At some point during the performance, Lindsay saw that a box of Kleenex was being passed around the room. The formerly resistant audience members were weeping; they were laughing; they were having an undeniable experience of empathy and catharsis through watching women like themselves sharing honestly and bravely about their own lives and experiences. This story helps to illustrate the ripple effect of this programming. Not only were the women directly involved in the workshops served, but the many women who witnessed the performance had a rare opportunity to allow themselves to feel deeply: to analyze their lives and situations from a safe perspective, and to feel and express an honest and open response.
The jail environment is inherently dehumanizing, and Lindsay reiterates what many other Persephone Project facilitators have shared: time and again, the women involved express their profound appreciation for having one time per week when they felt that they were treated “like a human being.” In creating a safe space in which to be fully human, these women are afforded an opportunity to build self-awareness and life skills that can have a profound effect on their future lives, whether in or out of jail.

Lindsay comments on the fact that many women in these workshops have not yet learned how to be accountable or responsible for their behavior. In the group creative process used in the Persephone Project, all members are expected and encouraged to be present, to give deeply of themselves, to share their stories and support other group members in doing the same. Lindsay thinks that part of the key to the process working is presenting a non-hierarchical model. As a facilitator, Lindsay is indeed using her skills as an artist and instructor to provide structure and direction for the process. Yet, she is also participating in the activities herself as a member of the group, and encouraging an organic creative process integrating what the women themselves choose to focus on. This model of operation calls on the participants to each take responsibility for their part, and to be accountable to the other group members. “It’s team work,” comments Lindsay, “but it goes even deeper than that.”

I asked Lindsay about the rewards that she has personally experienced in being involved in this work.
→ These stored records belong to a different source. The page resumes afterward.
/-- One group saved: the lists, the commit buffer and the area, in this order (R438). -/
def saveGroup (ctx gk : Nat) (g : Group) (v : SaveSt) (s : State) : State :=
  let again := fun (s : State) => s.post (evt .groupSave ctx 0 0)
  match g.usedCores.foldl (spillCore ctx) (true, s) with
  | (false, s) => again s
  | (true, s) =>
    let s := s.onGroup gk fun x => { x with inRing := x.entries.length, written := x.written + (x.entries.length - x.inRing) }
    let size := (s.core (coreOf (g.slots.headD 0))).spsz
    let (offs, next) := areaOffsets size g.octets.length v.offset
    match putSections ctx g.octet (groupSections s g offs) v.units s with
    | (.full, _, s) => exhausted ctx s
    | (.page, _, s) => again s
    | (.done, n, s) => again (s.onCtx ctx fun c =>
        { c with save := some { v with groups := v.groups ++ [(gk, offs.headD 0)], offset := next, units := n } })

/-- Whether a weight for an indirection record of a context is still on its way (R438). -/
def weightsDue (s : State) (ctx : Nat) : Bool :=
  s.inflight.any fun m => m.2.ev == .weightArrival && m.2.arg.a == ctx && hndInd m.2.arg.w

/-- Whether a record of a context is still on its way to a run list or a deque (R438). -/
def entriesDue (s : State) (ctx : Nat) : Bool :=
  s.inflight.any fun m => (m.2.ev == .stealAnswerArrival && m.2.arg.c == ctx) || (m.2.ev == .tenqArrival && m.2.arg.k == ctx)

/-- The groups that a context's own save has written when it is saved into a hypervisor pool: they are out of its partition (R443). -/
def ownSaved (c : Ctx) : List (Nat × Nat) :=
  match c.hyper with
  | some h => if h.st = 5 then h.save.elim [] (·.groups) else []
  | none => []

/-- GROUP_SAVE (R438): Badger saves the next group of context arg.k once every slot of the context is Free or saved; then the
context block and the directory (DEDUCED, log 42). -/
def execGroupSave (s : State) : Host.Outcome State Fault Refusal :=
  event (fun s =>
    let ctx := s.arg.k
    match tfind s.ctxs ctx with
    | none => s
    | some c => match c.save with
      | none => s
      | some v =>
        if c.st != 5 then s
        else
          let s := (ctxSlots s ctx).foldl forceSlot s
          let again := s.post (evt .groupSave ctx 0 0)
          if !((s.slots.filter fun e => e.2.bind.ctx == ctx).all fun e => slotSaved e.2 && delivered s e.1) ||
              (ctxGroups s ctx).any (fun e => e.2.sent) || weightsDue s ctx || entriesDue s ctx then again
          else match (ctxGroups s ctx).find? fun e => savable e.2 && !((v.groups ++ ownSaved c).any fun x => x.1 == e.1) with
            | some e => if copiesAwaited s e.2 || badgerStopped s e.2 then again else saveGroup ctx e.1 e.2 v s
            | none => finishSave ctx v s) s

/-! ### Restoring (R442) -/

/-- A doubleword of the directory, read by the context-save engine of octet o; none while its page is unmapped. -/
def directoryWord (ctx o i : Nat) (s : State) : Option Nat × State :=
  let a := poolBase s ctx + 8 * i
  match hyperOf s ctx with
  | some h => (some (ofBytesLE (memBytes h.pool (8 * i) 8)), s)
  | none => match ctxXlatAt (clusterOf (badgerOf s o)) (some (badgerOf s o)) false ctx a s with
    | (some pa, s) =>
      let (n, s) := homeNat pa 8 s
      (some n, s)
    | (none, s) => (none, poolFault ctx o a false s)

/-- Whether the directory of a context's pool is valid; none while its page is unmapped. -/
def directoryValid (ctx o : Nat) (s : State) : Option Bool × State :=
  match directoryWord ctx o 0 s with
  | (some n, s) => (some (n / 2 ^ 63 == 1), s)
  | (none, s) => (none, s)

/-- A message that a commit buffer holds, for the new place of its group. -/
def moveMsg (move : Nat → Nat) (m : Msg) : Msg :=
  let core := fun (c : Nat) => move (16 * c) / 16
  match m.ev with
  | .doorbell => { m with arg := { m.arg with c := move m.arg.c } }
  | .counterRequestArrival | .watchRequestArrival | .homeAtomicAccess => { m with arg := { m.arg with k := move m.arg.k } }
  | .weightArrival => { m with arg := { m.arg with k := core m.arg.k } }
  | .wenqArrival => { m with arg := { m.arg with l := (match m.arg.l with
      | c :: t => core c :: t
      | [] => []) } }
  | _ => m

def moveAct (move : Nat → Nat) (a : EntryAct) : EntryAct :=
  match a with
  | .copy core q tag => .copy (move (16 * core) / 16) q tag
  | .msg m w id => .msg (moveMsg move m) w id
  | a => a

def moveEntry (move : Nat → Nat) (e : Entry) : Entry := { e with slot := move e.slot, act := moveAct move e.act }

def moveCopies (move : Nat → Nat) (t : Transfer) : Transfer :=
  { t with copies := t.copies.map fun y => (y.1, { y.2 with slot := move y.2.slot }) }

def moveKept (move : Nat → Nat) (k : Kept) : Kept :=
  { k with cores := k.cores.map fun e => (e.1, (moveCopies move e.2.1, e.2.2)) }

/-- A group moved to the octet o, or to the quad that o leads. -/
def moveGroup (o : Nat) (g : Group) : Group :=
  let old := g.octets
  let new := ({ g with octet := o } : Group).octets
  let move := fun (k : Nat) =>
    if old.contains (octetOf (coreOf k)) then 128 * new.getD (old.findIdx (· == octetOf (coreOf k))) 0 + k % 128 else k
  { g with octet := o, slots := g.slots.map move, entries := g.entries.map (moveEntry move), held := g.held.map (moveEntry move),
           kept := g.kept.map (moveKept move) }

/-- A kernel whose rectangle has moved is taken into the instances that it now touches, and its groups stand in them; the instances it has
left move on (R337) (DEDUCED, log 42). -/
def moveInsts (k : Nat) (old : List Nat) (s : State) : State :=
  match tfind s.kernels k with
  | none => s
  | some kn =>
    let had := old.filterMap fun i => (tfind s.frontiers i).map (·.place)
    let s := ((kernelPlaces s k).filter fun p => !had.contains p).foldl (takeInst kn.fq kn.scope kn.fid (kn.t0 + kn.ngrp)) s
    let s := { s with groups := s.groups.map fun e =>
      if e.2.kernel = k && e.2.open then (e.1, { e.2 with inst := (findInst s kn (scopePlace kn.scope e.2.octet)).getD e.2.inst }) else e }
    (kernelEverInsts s k ++ old).eraseDups.foldl (fun s i => advance i s) s

/-- The connectors of a kernel whose rectangle moves from its origin to p (R301). -/
def moveConns (k : Nat) (kn : Kernel) (p : Nat × Nat) (s : State) : State :=
  { s with conns := s.conns.map fun e =>
      if e.2.ctx = kn.ctx && e.2.kernel = k then (e.1, { e.2 with ox := p.1 + (e.2.ox - kn.ox), oy := p.2 + (e.2.oy - kn.oy) }) else e }

/-- A saved kernel takes a rectangle that its own variant matches, as R396 chooses; its groups and its connectors move with it (R301, R442)
(DEDUCED, log 42). Its slots keep the `mode` they were saved with, also a 1 in bit 3 on a rectangle that touches two dies, for which R77 fixes
the bit only at the launch (DESIGN CHOICE, log 42). -/
def placeSaved (k : Nat) (kn : Kernel) (was : KSt) (s : State) : Option State :=
  let gs := s.groups.filter fun e => e.2.kernel == k && e.2.open
  let move := fun (p : Nat × Nat) (o : Nat) => octetAt (p.1 + (octetX o - kn.ox)) (p.2 + (octetY o - kn.oy))
  match (origins s kn.ctx kn.w kn.h (128 < kn.tasks)).find? fun p =>
      let os := rectOctets p.1 p.2 kn.w kn.h
      signature s os == kn.sig && rectFree s os && gs.all fun e => (moveGroup (move p e.2.octet) e.2).octets.all (octetFit s) with
  | none => none
  | some p =>
    let old := kernelInsts s k
    let s := gs.foldl (fun s e => s.onGroup e.1 fun g => moveGroup (move p g.octet) g)
      (moveConns k kn p (s.onKernel k fun x => { x with ox := p.1, oy := p.2, st := was }))
    some (moveInsts k old s)

/-- The sections of a group's areas that a restore reads: for each octet the header, and for each of its cores the core block,
tile and scratchpad, and the areas of the slots that were saved, and the queues and the B store. -/
def restoreSections (kp : Kept) (size : Nat) (i off : Nat) : List (Nat × Nat) :=
  let cs := (kp.cores.filter fun e => e.1 / 8 == i).map fun e => e.1 % 8
  let ks := (kp.slots.filter fun e => e.1 / 128 == i && e.2.run != .free).map fun e => e.1 % 128
  cs.map (fun c => (off + 0x800 + 0x800 * c, 32)) ++ ks.map (fun k => (off + 0x4800 + 1664 * k, 26)) ++
    cs.map (fun c => (off + 0x40000 + 0x18000 * c, 1536)) ++ (upTo 4).map (fun q => (off + 0x100000 + 0x2000 * q, 128)) ++
    [(off + 0x110000, 24576)] ++ cs.map (fun c => (off + 0x290000 + size * c, size / 64)) ++ [(off, 4)]

/-- A slot put back at its new place from its area, or as it was kept when it held no task; its ports are bound there (R277). -/
def restoreSlot (ctx gk rel k : Nat) (sl : Slot) (area : Option (List (BitVec 8))) (waited : Word) (s : State) : State :=
  let armed := (s.slot k).armed
  let ev := sl.sys.st.getLsbD stEV
  let sl := match area with
    | some bs =>
      let sl := fromArea bs ctx sl
      let sl := if ev then sl.setSt stEV true else sl
      { sl with run := if areaParked bs then .parked .again else .running }
    | none => sl
  let sl := { sl with armed := armed, traffic := { sl.traffic with waited := waited.setWidth 64, since := s.mcyc } }
  let s := s.setSlot k sl
  let back := fun (w : WatchEntry) => if w.slot = savedSlot gk rel then { w with slot := k } else w
  let s := { s with watches := s.watches.map back }
  (upTo 8).foldl (fun s p =>
    let x := vget sl.ports p Port.reset
    if x.phase = .unbound || (x.vec && p % 2 = 1) then s
    else onEndpoint x.conn x.ep (fun y => { y with bound := some (k, p) }) s) s

/-- One octet of a group filled from the bytes of its sections, in the order of `restoreSections`. -/
def restoreOctet (ctx gk : Nat) (g : Group) (kp : Kept) (size i : Nat) (bss : List (List (BitVec 8))) (s : State) : State :=
  let o := g.octets.getD i 0
  let cs := (kp.cores.filter fun e => e.1 / 8 == i)
  let ks := (kp.slots.filter fun e => e.1 / 128 == i && e.2.run != .free).map (·.1)
  let n := cs.length
  let m := ks.length
  let part := fun (j : Nat) => bss.getD j []
  let s := (enumFrom 0 cs).foldl (fun s e =>
    let c := 8 * o + e.2.1 % 8
    let t := blockTransfer (part e.1) e.2.2.1
    let tile : TileCore := ⟨tileOfBytes (part (n + m + e.1)), e.2.2.2, [], slice (dword (part e.1) 16) 3 0⟩
    s.onCore c fun x => { x with transfer := t, tile := tile, lastKernel := g.kernel,
                                 arr := memBlit x.arr 0 size (memPut [] 0 (part (n + m + n + 5 + e.1))) }) s
  let lens := kp.lens.getD i []
  let hdr := part (n + m + n + 5 + n)
  let sq := Vector.ofFn fun (q : Fin 4) =>
    let count := slice (dword hdr 24) (5 * q.val + 20) (5 * q.val + 16)
    let bs := part (n + m + n + q.val)
    let es := (upTo count).map fun j => ((bs.drop (512 * j)).take 512).take (((lens.getD q.val []).getD j 512))
    (⟨es, (es.getLast?.map (·.length)).getD 0⟩ : SparseQ)
  let s := s.onOctet o fun x => { x with unit := ⟨memPut [] 0 (part (n + m + n + 4)), sq, 0, 0, 0⟩ }
  (kp.slots.filter fun e => e.1 / 128 == i).foldl (fun s e =>
    let k := 128 * o + e.1 % 128
    let blk := part (cs.findIdx fun y => y.1 % 8 == e.1 % 128 / 16)
    let area := (enumFrom 0 ks).find? fun y => y.2 == e.1
    restoreSlot ctx gk e.1 k e.2 (area.map fun y => part (n + y.1)) (dword blk (1280 + 8 * (e.1 % 16))) s) s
As a writer herself, she remarked that her own skills have improved through the discipline of doing all of the writing exercises along with the women – the collaborative process allows her to grow as an artist while she supports the participants.

Lindsay also confides that despite a certain balance that must be struck in terms of how involved or attached she becomes with participants, she feels that she has made authentic and deep connections with other women through the work. In one group, Lindsay encountered a number of women who were deeply troubled by past traumas. They all managed to rally around one another not only to provide moral support, but to provide practical information regarding resources and services that could be useful to one another. The receiving and spending of commissary money is a significant part of life in jail, and each penny spent is considered with great care. Therefore, when this particular group of participants presented Lindsay and Maia with flowers that had been purchased from pooling their precious commissary allotments, it was a profoundly moving experience.  Those flowers represented a great sacrifice on the part of the givers, and were no small comment on the significance of what was given to the women in those weeks of classes.

Lindsay’s dedication, enthusiasm, and sensitivity are qualities that make her a wonderful facilitator, one that we are truly lucky to have on the Still Point team. In her capacity to share the full depth and breadth of her own humanity, she helps others to see theirs.